▶ [Your goal]: For the word "popPair", state how many lines of the data include it. Respond with the number only.

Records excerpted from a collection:
++++++++

-- ==== Sys2Proof/Machine/Stack.lean ====
section
/-! DEFINITION. Stack operations (46_stack.md). -/

namespace Sys2Proof.Machine

/-- `internal(1); push16(R16AF[p])` (R241, R242). -/
def State.pushPair (s : State) (p : StackPair) : State := (s.internal 1).push16 (s.stackPair p)

/-- `R16AF[p] <- pop16()` (R243); into AF, F takes the popped low byte without its low nibble (R244). -/
def State.popPair (s : State) (p : StackPair) : State :=
  let q := s.pop16
  q.2.setStackPair p q.1

/-- PUSH BC (R241). -/
def execPushBc (s : State) : Result := .next (s.pushPair .bc)

/-- PUSH DE (R241). -/
def execPushDe (s : State) : Result := .next (s.pushPair .de)

/-- PUSH HL (R241). -/
def execPushHl (s : State) : Result := .next (s.pushPair .hl)

/-- PUSH AF (R242). -/
def execPushAf (s : State) : Result := .next (s.pushPair .af)

/-- POP BC (R243). -/
def execPopBc (s : State) : Result := .next (s.popPair .bc)

/-- POP DE (R243). -/
def execPopDe (s : State) : Result := .next (s.popPair .de)

/-- POP HL (R243). -/
def execPopHl (s : State) : Result := .next (s.popPair .hl)

/-- POP AF (R244). -/
def execPopAf (s : State) : Result := .next (s.popPair .af)

end Sys2Proof.Machine
end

++++++++

▶ [Finished task]: 5